I was a collossus among men. If I went to Rhodes I could probably straddle the harbour entrance. Not only did I not avoid streetgangs, sometimes I crossed the road just so that I could walk through them to make my point. Pretty soon I would be looking for a cloak and wearing my underpants outside my trousers.

Somewhere around this time Paul was working at servicing various pub electronic games machines, making sure they were working OK and emptying the cash. Sometimes I'd go with him and we could have a few drinks as he worked. One of the places was a particularly unsalubrious place in darkest Liverpool. A very clannish pub and the inhabitants would have made Somerset farmers look positively welcoming.

The drinkers looked on with interest as Paul added a few hundred more quid to the hundreds already in his toolbag, they moved a bit closer. Paul took a four pound lumphammer out of his toolbag and slid it across the table to me "In case we need to knock it a bit" he said. There were no problems leaving and I remarked that it was lucky that he had it with him.

It turned out that he often had it with him. He'd had it with him when we met those skinheads a while ago. It wasn't Pauls steely gaze and determined tread that had moved them aside. It was the suggestive way he was swinging the hammer as he marched on.

But, confidence was now in my mindset. I don't go looking for trouble but I don't avoid places because they look a bit 'shakey'. If I go to a new city I like to slip away in the early hours and get the layout of the place before the sun comes up. I like the darkness.

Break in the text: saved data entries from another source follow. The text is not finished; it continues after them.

-- ==== Sys2Proof/Machine/SlotOps.lean ====
section
/-! DEFINITION. User slots: records of an area, code signatures, SLOT_WRITE and the steps of an activation (15 R412, R413, R416, R417,
R428 to R430; 16 R451). -/

namespace Sys2Proof.Machine

/-! ### Records of an area (R413) -/

/-- The records of an area, or none where a record is malformed or its DIGEST does not verify. -/
def parseRecs : Nat → Nat → List Byte → List (NvRec × List Byte) → Option (List (NvRec × List Byte))
  | 0, _, _, _ => none
  | fuel + 1, i, b, acc =>
    if b.isEmpty then some acc.reverse
    else
      let len := fieldAt b 4 4
      let value := sliceBytes b 0x50 len
      let digest := sliceBytes b 0x10 64
      let size := ceilDiv (80 + len) 16 * 16
      if b.length < 80 + len ∨ fieldAt b 0 2 = 0 ∨ fieldAt b 0 2 = 0xFFFF ∨ fieldAt b 2 2 ≠ 0 ∨ fieldAt b 8 8 ≠ i
          ∨ (sliceBytes b (80 + len) (size - 80 - len)).any (fun x => decide (x ≠ 0)) then none
      else if sha512 (b.take 16 ++ value) ≠ digest then none
      else parseRecs fuel (i + 1) (b.drop size) ((⟨fieldAt b 0 2, i, value⟩, digest) :: acc)

/-! ### Signatures (R416, R451) -/

/-- Whether a SIGNATURE record signs `digest`: signer, key digest and key. -/
def signedBy (signer : Nat) (keydig modulus digest : List Byte) (r : NvRec) : Bool :=
  decide (r.type = 0x28) && decide (r.value.length = 584) && decide (fieldAt r.value 0 1 = signer) && decide (fieldAt r.value 1 1 = 0)
    && decide (sliceBytes r.value 8 64 = keydig) && rsaPssVerify modulus 65537 digest (sliceBytes r.value 0x48 512)

/-- Whether every code record carries the signatures that it needs. -/
def codeSigned (owner : Option Owner) : List (NvRec × List Byte) → Bool
  | [] => true
  | (r, d) :: rest =>
    if isCode r then
      (match rest with
        | (v, _) :: _ => signedBy 1 (Config.partDigest 9) Config.vendorModulus d v
        | [] => false)
      && (match owner with
        | some o => decide (o.ofl % 2 = 0) || (match rest with
          | _ :: (v, _) :: _ => signedBy 2 o.okeydig o.modulus d v
          | _ => false)
        | none => true)
      && codeSigned owner rest
    else codeSigned owner rest

/-! ### SLOT_WRITE (R428) -/

/-- The slot that is not running; slot A where neither is. -/
def State.idleSlot (s : State) : Nat := if s.flag nviNoUser then 0 else 1 - s.fld nviActiveSlot

def State.setSlotOk (s : State) (i : Nat) (sig valid : Bool) : State :=
  let s1 := { s with nv := if i = 0 then { s.nv with slotSigA := sig } else { s.nv with slotSigB := sig } }
  s1.setFlag (if i = 0 then nviSlotAValid else nviSlotBValid) valid

/-- Writes the records at host address `a` into the slot that is not running: the status, and the state. -/
def State.writeSlot (s : State) (a n : Nat) : Nat × State :=
  if s.nv.activation.isSome then (stSlotBusy, s)
  else
    let i := s.idleSlot
    let blank := (s.setSlot i {}).setSlotOk i false false
    let gen := match s.activeSlot with
      | some x => x.gen + 1
      | none => 1
    match parseRecs (n / 80 + 2) 0 (s.hostBytes a n) [] with
    | none => (stSlotInvalid, blank)
    | some recs =>
      let sig := codeSigned s.sec.owner recs
      let x : Slot := { state := 0x7F, gen := gen, epoch := 0, recs := recs.map (fun r => r.1) }
      if s.slotValid x sig then (stOk, (s.setSlot i x).setSlotOk i true true) else (stSlotInvalid, blank)

/-! ### SLOT_ACTIVATE (R429) -/

/-- Step 1: the standby stops following the journal and boots the slot's firmware. -/
def State.startActivation (s : State) (slot ring seq : Nat) : Nat × State :=
  let x := s.slot slot
  if s.nv.activation.isSome then (stSlotBusy, s)
  else if x.state ≠ 0x7F ∨ !(s.slotValid x (if slot = 0 then s.nv.slotSigA else s.nv.slotSigB)) then (stSlotInvalid, s)
  else (stOk, ({ s with nv := { s.nv with activation := some ⟨slot, ring, seq, none, [], false, 0⟩ } }).setFlag nviPending true)

/-- ACTIVATE_TAKEOVER (R429 step 3): the standby is ready; at the next head it takes over, and the slot's keys apply as one epoch step. -/
def execActivateTakeover (s : State) : Host.Outcome State Fault Refusal :=
  match s.nv.activation with
  | none => .next s
  | some a =>
    if a.ready ∨ !s.isReady then .next s
    else .next (({ s with nv := { s.nv with activation := some { a with ready := true } } }).stageEpoch .slot a.ring a.seq false)

/-- The COMPAT that a unit runs (R431). -/
def State.runCompat (s : State) (unit : Nat) : Nat :=
  match s.nv.ucode.find? (fun r => decide (fieldAt r.value 0 1 = unit)) with
  | some r => codeCompat r
  | none => Config.compat unit

/-- ACTIVATE_FINAL (R429 step 5): the slot becomes ACTIVE, MIN_SVN rises to its SVN, and the operation completes with OK. -/
def execActivateFinal (s : State) : Host.Outcome State Fault Refusal :=
  match s.nv.activation with
  | none => .next s
  | some a =>
    match a.takeover with
    | none => .next s
    | some m =>
      if s.turn.ord < m + 9999 then .next s
      else
        let x := s.slot a.slot
        let svn := (slotFirmware x).foldl (fun n r => max n (codeSvn r)) 0
        let s1 := s.setSlot a.slot { x with state := 0x3F, epoch := a.epoch }
        let s2 := { s1 with nv := { s1.nv with activation := none } }
        let s3 := if s2.fld nviMinSvn < svn then (s2.setFld nviMinSvn svn).nvNote rtMinSvn (le32 svn) else s2
        let s4 := (((s3.setFlag nviPending false).setFlag nviNoUser false).setFld nviActiveSlot a.slot).setPair nviGenLo nviGenHi x.gen
        let code := x.recs.filter (fun r => decide (r.type = 0x21))
        let same (r : NvRec) : Bool := decide (codeCompat r = s4.runCompat (fieldAt r.value 0 1))
        let s5 := (code.filter (fun r => !same r)).foldl (fun t _ => t.log .microcodeDefer {})
          { s4 with nv := { s4.nv with ucodeDue := code.filter same } }
        .next (s5.updWork a.ring a.seq (fun w => { w with admin := .none, result := some stOk }))

/-- FW_REJECTED (R430): the activation in progress fails; after its takeover the old firmware takes control back, which is an
MP_TAKEOVER with its record and its seal (12 R332). -/
def execFwRejected (s : State) : Host.Outcome State Fault Refusal :=
  let taken := match s.nv.activation with
    | some a => a.takeover.isSome
    | none => false
  if taken then
    let s1 := (s.rejectActivation.bump errMpTakeovers 1).log .mpTakeover {}
    .next { s1 with audit := { s1.audit with reasons := s1.audit.reasons ++ [3] } }
  else .next s.rejectActivation

end Sys2Proof.Machine
end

A few years ago my german friend and I were off to visit Munich. It had been snowing and so I wore my long lodenmantle (hunting coat) and she made me wear a french beret. She had to show me how to wear it. "There" she said "You look nice, like some history professor."

We wandered into a large square at Munich, Marienplattze, and there, sitting on a bench and lounging around it, were a bunch of skinheads. The same boots, jeans, T-shirts under braces, shaved heads. People were giving them an extemely wide berth, I just stood and stared. They looked back for a bit and then started to fidget and look at the ground.

"What's that about?" I asked her.

"They are Neo-Nazi's" she said "Just ignore them."

She tugged at my arm "Come away. You are frightening them.".

How the world turns eh? And all because the till wouldn't balance with the receipts forty years before.